Ironically, it’s much more difficult to get off methadone than it is to get off heroin or other opiates. Many people who are on methadone—either for pain management or for addiction treatment—stay on the drug for the rest of their lives.


Medication-assisted treatments like methadone and suboxone can be great tools. There were lots of patients at the clinic who kept to themselves and didn’t allow the crowd there to steer them off course. Medication-assisted treatment works really well for many people, but it wasn’t working very well for me.


I ended up going to Michigan for a controversial rapid drug detox procedure to get off methadone. That was one of the most intense experiences of my life. I understand now that I should have slowly tapered off methadone instead of looking for the quick solution. The procedure left me sick for three months, but still the love of my life stuck by me. She never gave up on me.


She has worked in freelance writing for years, and she taught me how to get into that field. She got me a job with a company she used to work for, and I started working for the first time in years.


As I started working in a new field, I discovered a real passion for it. I also started going back to Alcoholics Anonymous meetings and working the 12 steps. And in February of 2017, we were married.


Now, I’ve been sober for nearly a year, my wife and I have just moved into a new, beautiful house, I love my job, and I spend the rest of my life filling my mind with positive literature and movies, going to church, and volunteering when I can. My life has changed dramatically. 

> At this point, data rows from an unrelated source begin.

/-- Settles O39: by whether the range ends in memory; register `z` lies at the `z`-th address of the range. -/
theorem registersAreStored : Obligations.RegistersAreStored := by
  refine fun s x => ⟨fun hI => ⟨_, exec_stm_in_memory hI, fun z hz => ?bytes, ?frame⟩,
    fun hI => exec_of_faultOf (if_pos hI)⟩
  case bytes => exact s.memByte_storeRegs_reg x.isLt (Nat.lt_succ_of_le hz)
  case frame =>
    exact advance_of_eq_update_mem (s.storeRegs_eq (x.val + 1)) (storeRegs_keepsMemoryOutside s x.isLt)

/-! ### Loads (R187, R188) -/

theorem exec_ldm_in_memory {s : State} {x : RegIdx} (h : s.I.toNat + x.val < 4096) :
    exec (.ldm x) s = .next (s.loadRegs (x.val + 1)).advance := by
  rw [exec, execLdm]
  exact withDataRange_ok _ (.inr (by omega))

/-- How a load ends: `u` differs from `s` in the registers alone, and the advance moves `pc` alone. -/
theorem advance_of_eq_update_V {s u : State} (hu : u = { s with V := u.V }) {rs : List RegIdx} (hregs : KeepsRegs rs s u) :
    u.advance.pc = s.pc + 2 ∧ WritesOnlyRegsNoDraw rs s u.advance := by
  generalize u.V = V at hu
  subst hu
  exact ⟨rfl, writesOnlyRegsNoDraw_update hregs _⟩

/-- Settles O40: by whether the range ends in memory; the loop loads the registers up to `X` and no other. -/
theorem registersAreLoaded : Obligations.RegistersAreLoaded := by
  refine fun s x => ⟨fun hI => ⟨_, exec_ldm_in_memory hI, fun z hz => ?loaded, fun z hz => ?kept, ?frame⟩,
    fun hI => exec_of_faultOf (if_pos hI)⟩
  case loaded => exact (s.reg_loadRegs x.isLt z).trans (if_pos (Nat.lt_succ_of_le hz))
  case kept => exact (s.reg_loadRegs x.isLt z).trans (if_neg (Nat.not_lt.2 hz))
  case frame => exact advance_of_eq_update_V (s.loadRegs_eq (x.val + 1)) (keepsRegs_loadRegs x s)

/-- Settles O41: register `z` is loaded from the address to which it was stored, whose byte is as the store left it. -/
theorem storeThenLoadRestoresRegisters : Obligations.StoreThenLoadRestoresRegisters := by
  intro s t u x hI hstore huI hkept
  obtain ⟨hstm, -⟩ := registersAreStored s x
  obtain ⟨t', ht', hstored, -⟩ := hstm hI
  cases ht'.symm.trans hstore
  obtain ⟨hldm, -⟩ := registersAreLoaded u x
  obtain ⟨w, hw, hloaded, -⟩ := hldm (by rwa [huI])
  refine ⟨w, hw, fun z hz => ?_⟩
  have haddr : u.dataAddr z.val = s.dataAddr z.val := by rw [State.dataAddr, huI, State.dataAddr]
  calc w.reg z
    _ = u.memByte (s.dataAddr z.val) := by rw [hloaded z hz, haddr]
    _ = t.memByte (s.dataAddr z.val) := hkept _ (Nat.le_add_right _ _) (Nat.add_le_add_left hz _)
    _ = s.reg z := hstored z hz

end Sys2Proof.Machine
end

section
/-! PROOFS. Family `43_display.md`: clear and the sprite blit. The machine's loops run beside R203's loops on a picture and
a flag (`Shows`, kept by every pixel and every row). With coordinates not in register 15 each pass of a loop flips cells that
no other pass visits, so a whole loop flips what its passes flip (`Flips`, `Flips.foldl_range`, once for the columns and
once for the rows), which is R204. -/

namespace Sys2Proof.Machine

open Sys2Proof.Claims

/-! ### Clear (R201) -/

/-- How a display instruction ends: `u` differs from `s` in the registers of `rs` and the framebuffer alone. -/
theorem finishDisplay_of_eq_update {s u : State} (hu : u = { s with V := u.V, fb := u.fb }) {rs : List RegIdx}
    (hregs : KeepsRegs rs s u) :
    (u.setRedraw true).advance.redrawPending = true ∧ (u.setRedraw true).advance.pc = s.pc + 2 ∧
      WritesOnlyDisplay rs s (u.setRedraw true).advance := by
  generalize u.V = V, u.fb = fb at hu
  subst hu
  exact ⟨rfl, rfl, hregs, rfl, fun _ => rfl, ⟨rfl, fun _ => rfl⟩, ⟨rfl, rfl⟩, ⟨fun _ => rfl, rfl, rfl, rfl, rfl⟩, rfl⟩

/-- Settles O44: the framebuffer is cleared whole, and the instruction ends as every display instruction does. -/
theorem clearTurnsEveryCellOff : Obligations.ClearTurnsEveryCellOff := fun s =>
  ⟨_, rfl, s.cell_clearCells, finishDisplay_of_eq_update rfl (keepsRegs_refl [] s)⟩

/-! ### One pixel of the rule's loops (R203) -/

/-- The picture after a pixel: its cell is XORed with the sprite bit, every other is as it was. -/
theorem blitPixel_picture (s : State) (x : RegIdx) (row : Fin 32) (b : Byte) (p : Picture × Bool) (c : Nat) (i : Fin 32)
    (j : Fin 64) :
    (blitPixel s x row b p c).1 i j =
      if i = row ∧ j = colOfNat (coordinate s x p.2 + c)
      then p.1 row (colOfNat (coordinate s x p.2 + c)) ^^ b.getLsbD (7 - c) else p.1 i j := by
  unfold blitPixel
  generalize colOfNat (coordinate s x p.2 + c) = col
  cases b.getLsbD (7 - c) with
  | true => cases hon : p.1 row col <;> simp [hon, Picture.put]
  | false =>
    by_cases hij : i = row ∧ j = col <;> simp [hij]

/-- The flag after a pixel: it rises at a collision. -/
theorem blitPixel_flag (s : State) (x : RegIdx) (row : Fin 32) (b : Byte) (p : Picture × Bool) (c : Nat) :
    (blitPixel s x row b p c).2 =
      (p.2 || (b.getLsbD (7 - c) && p.1 row (colOfNat (coordinate s x p.2 + c)))) := by
  unfold blitPixel
  cases b.getLsbD (7 - c) with
  | true => cases hon : p.1 row (colOfNat (coordinate s x p.2 + c)) <;> simp [hon]
  | false => simp

/-! ### The machine's loops beside the rule's (R15, R203) -/

/-- `t`, a state within a DXYN that starts in `s`, holds the picture and the flag of `p`, and all else that the loops read
is as in `s`. -/
structure Shows (s t : State) (p : Picture × Bool) : Prop where
  cell : t.cell = p.1
  reg (z : RegIdx) : t.reg z = if z = 15 then flagByte p.2 else s.reg z
  spriteByte (r : Nat) : t.memByte (t.dataAddr r) = s.memByte (s.I.toNat + r)

theorem Shows.toNat_reg {s t : State} {p : Picture × Bool} (h : Shows s t p) (z : RegIdx) :
    (t.reg z).toNat = coordinate s z p.2 := by
  rw [h.reg, coordinate, apply_ite BitVec.toNat, toNat_flagByte, Bool.toNat, Bool.cond_eq_ite]

theorem shows_setFlag_false (s : State) : Shows s (s.setFlag false) (s.cell, false) :=
  ⟨rfl, s.reg_setFlag false, fun _ => rfl⟩

theorem Shows.drawPixel {s t : State} {p : Picture × Bool} (h : Shows s t p) (x : RegIdx) (row : Fin 32) (b : Byte)
    (c : Nat) : Shows s (t.drawPixel x row b c) (blitPixel s x row b p c) := by
  have hcol : t.spriteCol x c = colOfNat (coordinate s x p.2 + c) := by rw [State.spriteCol, h.toNat_reg]
  refine ⟨?cell, fun z => ?reg, h.spriteByte⟩
  case cell =>
    funext i j
    rw [State.cell_drawPixel, blitPixel_picture, hcol, h.cell]
  case reg =>
    rw [State.reg_drawPixel, blitPixel_flag, hcol, h.cell, h.reg]
    by_cases hz : z = 15
    · cases b.getLsbD (7 - c) && p.1 row (colOfNat (coordinate s x p.2 + c)) <;> simp [hz, flagByte]
    · simp [hz]

theorem Shows.drawPixels {s t : State} {p : Picture × Bool} (h : Shows s t p) (x : RegIdx) (row : Fin 32) (b : Byte)
    (count : Nat) :
    Shows s (t.drawPixels x row b count) ((List.range count).foldl (blitPixel s x row b) p) := by
  induction count with
  | zero => exact h
  | succ c ih =>
    rw [List.range_succ, List.foldl_append]
    exact ih.drawPixel x row b c

theorem Shows.drawRow {s t : State} {p : Picture × Bool} (h : Shows s t p) (x y : RegIdx) (r : Nat) :
    Shows s (t.drawRow x y r) (blitRow s x y p r) := by
  rw [State.drawRow, blitRow, State.spriteRow, h.toNat_reg, h.spriteByte]
  exact h.drawPixels x _ _ 8

/-- The machine's loops leave the picture and the flag of the rule's loops. -/
theorem shows_drawRows (s : State) (x y : RegIdx) (n : Nat) :
    Shows s ((s.setFlag false).drawRows x y n) (blit s x y n) := by
  induction n with
  | zero => exact shows_setFlag_false s
  | succ r ih =>
    rw [blit, List.range_succ, List.foldl_append]
    exact ih.drawRow x y r

theorem exec_drw_in_memory {s : State} (x y : RegIdx) {n : Nibble} (h : n.toNat = 0 ∨ s.I.toNat + n.toNat - 1 < 4096) :
    exec (.drw x y n) s = .next (((s.setFlag false).drawRows x y n.toNat).setRedraw true).advance := by
  rw [exec, execDrw]
  exact withDataRange_ok _ (by omega)

/-- Settles O45: by whether the sprite ends in memory; the loops of the machine and of the rule run side by side. -/
theorem drawFollowsLiteralLoops : Obligations.DrawFollowsLiteralLoops := by
  intro s x y n
  have hshows := shows_drawRows s x y n.toNat
  refine ⟨fun hI => ⟨_, exec_drw_in_memory x y hI, fun r c => ?cell, ?flag, ?frame⟩,
    fun hn hI => exec_of_faultOf (if_pos ⟨by omega, hI⟩)⟩
  case cell => exact congrFun₂ hshows.cell r c
  case flag => exact hshows.toNat_reg 15
  case frame =>
    exact finishDisplay_of_eq_update (s := s) ((s.setFlag false).drawRows_eq x y n.toNat)
      (keepsRegs_drawRows x y n.toNat s)

/-! ### What a loop over disjoint cells flips (R204) -/

/-- From `p` to `q` the cells of `B` flip and no other does; the flag rises when a cell of `B` was on. -/
structure Flips (B : Fin 32 → Fin 64 → Prop) (p q : Picture × Bool) : Prop where
  inside {i : Fin 32} {j : Fin 64} : B i j → q.1 i j = !p.1 i j
  outside {i : Fin 32} {j : Fin 64} : ¬ B i j → q.1 i j = p.1 i j
  flag : q.2 = true ↔ p.2 = true ∨ ∃ i j, p.1 i j = true ∧ B i j

theorem Flips.refl {B : Fin 32 → Fin 64 → Prop} (hB : ∀ i j, ¬ B i j) (p : Picture × Bool) : Flips B p p :=
  ⟨fun h => absurd h (hB _ _), fun _ => rfl, by simp [hB]⟩

/-- Two passes over cells that are not shared flip the cells of both. -/
theorem Flips.trans {B C D : Fin 32 → Fin 64 → Prop} {p q r : Picture × Bool} (hpq : Flips B p q) (hqr : Flips C q r)
    (hdisj : ∀ i j, B i j → ¬ C i j) (hD : ∀ i j, D i j ↔ B i j ∨ C i j) : Flips D p r := by
  have hC : ∀ i j, C i j → q.1 i j = p.1 i j := fun i j hC => hpq.outside fun hB => hdisj i j hB hC
  refine ⟨fun {i j} h => ?inside, fun {i j} h => ?outside, ?flag⟩
  case inside =>
    rcases (hD i j).1 h with hB | hCij
    · rw [hqr.outside (hdisj i j hB), hpq.inside hB]
    · rw [hqr.inside hCij, hC i j hCij]
  case outside =>
    obtain ⟨hB, hC⟩ := not_or.1 (mt (hD i j).2 h)
    rw [hqr.outside hC, hpq.outside hB]
  case flag =>
    have hmet : (∃ i j, q.1 i j = true ∧ C i j) ↔ ∃ i j, p.1 i j = true ∧ C i j :=
      exists₂_congr fun i j => and_congr_left fun h => by rw [hC i j h]
    rw [hqr.flag, hpq.flag, hmet, or_assoc]
    simp only [hD, and_or_left, exists_or]

/-- A loop whose passes flip cells that no two of them share flips the cells of all its passes. -/
theorem Flips.foldl_range {n : Nat} {f : Picture × Bool → Nat → Picture × Bool} {B : Nat → Fin 32 → Fin 64 → Prop}
    (hf : ∀ p k, k < n → Flips (B k) p (f p k)) (hdisj : ∀ m k i j, m < k → k < n → B m i j → ¬ B k i j)
    (p : Picture × Bool) : Flips (fun i j => ∃ k, k < n ∧ B k i j) p ((List.range n).foldl f p) := by
  induction n with
  | zero => exact .refl (by simp) p
  | succ n ih =>
    rw [List.range_succ, List.foldl_append]
    refine (ih (fun p k hk => hf p k (by omega)) fun m k i j hm hk => hdisj m k i j hm (by omega)).trans
      (hf _ n (by omega)) ?_ fun i j => ?_
    · rintro i j ⟨m, hm, hB⟩
      exact hdisj m n i j hm (by omega) hB
    · simp only [Nat.lt_succ_iff_lt_or_eq, or_and_right, exists_or, exists_eq_left]

/-! ### What the blit flips (R202, R204) -/

/-- Bit `7 - c` of sprite row `r` is a 1 and lands on cell (`i`, `j`). -/
def pixelBit (s : State) (x y : RegIdx) (r c : Nat) (i : Fin 32) (j : Fin 64) : Prop :=
  ((s.reg y).toNat + r) % 32 = i.val ∧ ((s.reg x).toNat + c) % 64 = j.val ∧
    (s.memByte (s.I.toNat + r)).getLsbD (7 - c) = true

theorem spriteBit_eq_exists_pixelBit (s : State) (x y : RegIdx) (n : Nat) :
    spriteBit s x y n = fun i j => ∃ r, r < n ∧ ∃ c, c < 8 ∧ pixelBit s x y r c i j := by
  funext i j
  simp only [spriteBit, pixelBit, exists_and_left]

theorem coordinate_of_ne {s : State} {z : RegIdx} (hz : z ≠ 15) (f : Bool) : coordinate s z f = (s.reg z).toNat :=
  if_neg hz

theorem flips_blitPixel {s : State} {x : RegIdx} (hx : x ≠ 15) (y : RegIdx) (r : Nat) (p : Picture × Bool) (c : Nat) :
    Flips (pixelBit s x y r c) p
      (blitPixel s x (rowOfNat ((s.reg y).toNat + r)) (s.memByte (s.I.toNat + r)) p c) := by
  have hbit : ∀ i j, pixelBit s x y r c i j ↔ i = rowOfNat ((s.reg y).toNat + r) ∧
      j = colOfNat ((s.reg x).toNat + c) ∧ (s.memByte (s.I.toNat + r)).getLsbD (7 - c) = true := fun i j => by
    simp only [pixelBit, rowOfNat, colOfNat, Fin.ext_iff, eq_comm]
  refine ⟨fun {i j} h => ?inside, fun {i j} h => ?outside, ?flag⟩
  case inside =>
    obtain ⟨rfl, rfl, hone⟩ := (hbit i j).1 h
    simp [blitPixel_picture, coordinate_of_ne hx, hone]
  case outside =>
    rw [blitPixel_picture, coordinate_of_ne hx]
    split
    · next hij =>
      have hzero : (s.memByte (s.I.toNat + r)).getLsbD (7 - c) = false :=
        Bool.eq_false_iff.2 fun hone => h ((hbit i j).2 ⟨hij.1, hij.2, hone⟩)
      rw [hzero, Bool.xor_false, hij.1, hij.2]
    · rfl
  case flag =>
    rw [blitPixel_flag, coordinate_of_ne hx]
    simp only [hbit, Bool.or_eq_true, Bool.and_eq_true]
    refine or_congr_right ⟨fun ⟨hone, hon⟩ => ⟨_, _, hon, rfl, rfl, hone⟩, ?_⟩
    rintro ⟨_, _, hon, rfl, rfl, hone⟩
    exact ⟨hone, hon⟩

/-- A row flips its eight pixels: the column offsets differ modulo 64. -/
theorem flips_blitRow {s : State} {x y : RegIdx} (hx : x ≠ 15) (hy : y ≠ 15) (p : Picture × Bool) (r : Nat) :
    Flips (fun i j => ∃ c, c < 8 ∧ pixelBit s x y r c i j) p (blitRow s x y p r) := by
  rw [blitRow, coordinate_of_ne hy]
  refine .foldl_range (fun p c _ => flips_blitPixel hx y r p c) ?_ p
  rintro m k i j hm hk ⟨-, hjm, -⟩ ⟨-, hjk, -⟩
  omega

/-- The blit flips the cells under the 1s of the sprite: the row offsets differ modulo 32. -/
theorem flips_blit {s : State} {x y : RegIdx} (hx : x ≠ 15) (hy : y ≠ 15) {n : Nat} (hn : n ≤ 32) :
    Flips (spriteBit s x y n) (s.cell, false) (blit s x y n) := by
  rw [spriteBit_eq_exists_pixelBit]
  refine .foldl_range (fun p r _ => flips_blitRow hx hy p r) ?_ _
  rintro m k i j hm hk ⟨_, _, him, -⟩ ⟨_, _, hik, -⟩
  omega

/-- Settles O46: DXYN leaves the picture and the flag of the rule's loops, which flip the cells under the sprite's 1s. -/
theorem drawXorsSpriteAndReportsCollision : Obligations.DrawXorsSpriteAndReportsCollision := by
  intro s x y n hx hy hI
  obtain ⟨hdraw, -⟩ := drawFollowsLiteralLoops s x y n
  obtain ⟨t, ht, hcell, hreg, -⟩ := hdraw hI
  have hflips := flips_blit (s := s) hx hy (n := n.toNat) (by omega)
  refine ⟨t, ht, fun r c => ?cells, fun hmet => ?hit, fun hmet => ?miss⟩
  case cells =>
    rw [hcell]
    exact ⟨hflips.inside, hflips.outside⟩
  case hit =>
    rw [if_pos (hflips.flag.2 (.inr hmet))] at hreg
    exact BitVec.eq_of_toNat_eq hreg
  case miss =>
    rw [if_neg fun h => (hflips.flag.1 h).elim Bool.false_ne_true hmet] at hreg
    exact BitVec.eq_of_toNat_eq hreg

/-! ### Drawing twice (R204) -/

theorem spriteBit_congr {s u : State} {x y : RegIdx} {n : Nat} (hI : u.I = s.I) (hx : u.reg x = s.reg x)
    (hy : u.reg y = s.reg y) (hmem : ∀ r, r < n → u.memByte (s.I.toNat + r) = s.memByte (s.I.toNat + r)) (i : Fin 32)
    (j : Fin 64) : spriteBit u x y n i j ↔ spriteBit s x y n i j := by
  simp only [spriteBit, hI, hx, hy]
  exact exists₂_congr fun r c => and_congr_right fun hr => by rw [hmem r hr]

I think back to that young man sleeping on the street, using a 2-litter bottle for a pillow, and I never could have possibly imagined I’d be where I am today. I look back now, and I see that my wife believing in me taught me how to believe in myself. I can see how God has drastically changed my life, and I feel so incredibly grateful.


And now my main goal is to help others who are at their lowest point to know that there’s never a reason to lose hope. Your life can always change, and if you have faith in God, faith in the Universe, faith in yourself, you will end up where you’re supposed to be.


Peter Lang is a freelance writer from Atlanta, Georgia. In recovery himself, he is committed to helping others struggling with substance abuse and addiction.